Coming from a long line of circus performers on both sides of his family was no guarantee he would be successful at it himself.

"They just said I had to try it for 30 or 40 years and after that I could decide to do something else," he said.

Although the days are long and the work is hard, Bello said he's right where he wants to be.

"I've never thought about doing anything else, because I always knew I wanted to be the guy in the spotlight and the guy on the billboards."

Bello has three children, and his youngest daughter, Anneliese, is following in her father's footsteps. She is in the cast of BraVeau.

"She's the eighth generation to do it, and she is passionately doing it," he said. "She just broke her first Guinness World Record this year -- I'm so proud of her."

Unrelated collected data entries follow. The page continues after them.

-- ==== Sys2Proof/Laws/PerInstr.lean ====
section
/-! SUPPORT. Per command: the packet of a well-formed command is framed as one packet, whatever follows it on CMD (R60,
R68). -/

namespace Sys2Proof.Laws.Framing

open Sys2Proof Sys2Proof.Machine

/-- A well-formed command's packet is exactly what is split off a stream that begins with it (R68). -/
def Statement (i : Instr) : Prop :=
  i.wellFormed = true → ∀ rest : Bytes, frame (encode i ++ rest) = some (encode i, rest)

/-- It is enough that the header's two length bytes add up to the operands. -/
theorem statement_of_length {i : Instr} (h : i.wellFormed = true → packetLength i.header = 8 + i.operands.length) :
    Statement i := by
  intro hw rest
  apply frame_of_wholePacket
  rw [wholePacket, ← packetLength_eq _ (by rw [encode_length]; omega), headerWord_encode, h hw, encode_length]

theorem instantiate (ent pers : Bytes) : Statement (.instantiate ent pers) := by
  refine statement_of_length fun hw => ?_
  simp only [Instr.wellFormed, operandFits, Bool.and_eq_true, decide_eq_true_eq] at hw
  obtain ⟨-, ha, hb, -, -⟩ := header_fields_of_build 0x01#8 ent.length pers.length 0#32
  simp only [Instr.header, packetLength, ha, hb, toNat_ofNat_byte hw.1, toNat_ofNat_byte hw.2, Instr.operands,
    List.length_append]
  omega

theorem generate (len : BitVec 32) : Statement (.generate len) := by
  refine statement_of_length fun _ => ?_
  obtain ⟨-, ha, hb, -, -⟩ := header_fields_of_build 0x02#8 0 0 len
  simp [Instr.header, packetLength, ha, hb, Instr.operands]

theorem generateAi (len : BitVec 32) (add : Bytes) : Statement (.generateAi len add) := by
  refine statement_of_length fun hw => ?_
  simp only [Instr.wellFormed, operandFits, decide_eq_true_eq] at hw
  obtain ⟨-, ha, hb, -, -⟩ := header_fields_of_build 0x03#8 add.length 0 len
  simp only [Instr.header, packetLength, ha, hb, toNat_ofNat_byte hw, Instr.operands]
  rfl

end Sys2Proof.Laws.Framing
end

Anneliese Nock, 19, completed the most somersaults in a minute inside the Wheel of Death during a show in February to make the Guinness record book.

Don't try this at home

Bello beamed with delight when he discussed Anneliese's accomplishments. There was a bad moment in 2013, when both Bello and Anneliese were in the cast of Funumbula at the Beau Rivage. She fractured two ribs when she slipped on the high wire and hit a beam. But he said he doesn't worry about her performing the stunts because he knows she's a professional.

"If I said I don't worry about her, it would sound like a lie or that I'm callous," he said. "Each act in the show is eight minutes long and the amount of work and preparation that goes into those eight minutes -- you don't count the hours, you don't count the days, you don't count the weeks or months -- you do it because it's your lifestyle and I don't worry about her because I know she's the first one there and the last one to leave because she's passionate and she's a professional."

Do your math homework

Bello may be best known for his skills on the high wire and other death-defying acts, but he is also an expert rigger -- the person who sets up wires for performances.

"I've set up riggings for Philippe Petit ("Man on a Wire") and one of the most famous wire-walkers right now is Nik Wallenda, who trained under me for five years and I did all of the rigging -- the engineering -- for him up until his Niagara Falls and Grand Canyon walks because I was a little busy at the time as I was setting up a show to walk across the Beau Rivage," he said.

Rigging, he said, is one the most important elements of what he does.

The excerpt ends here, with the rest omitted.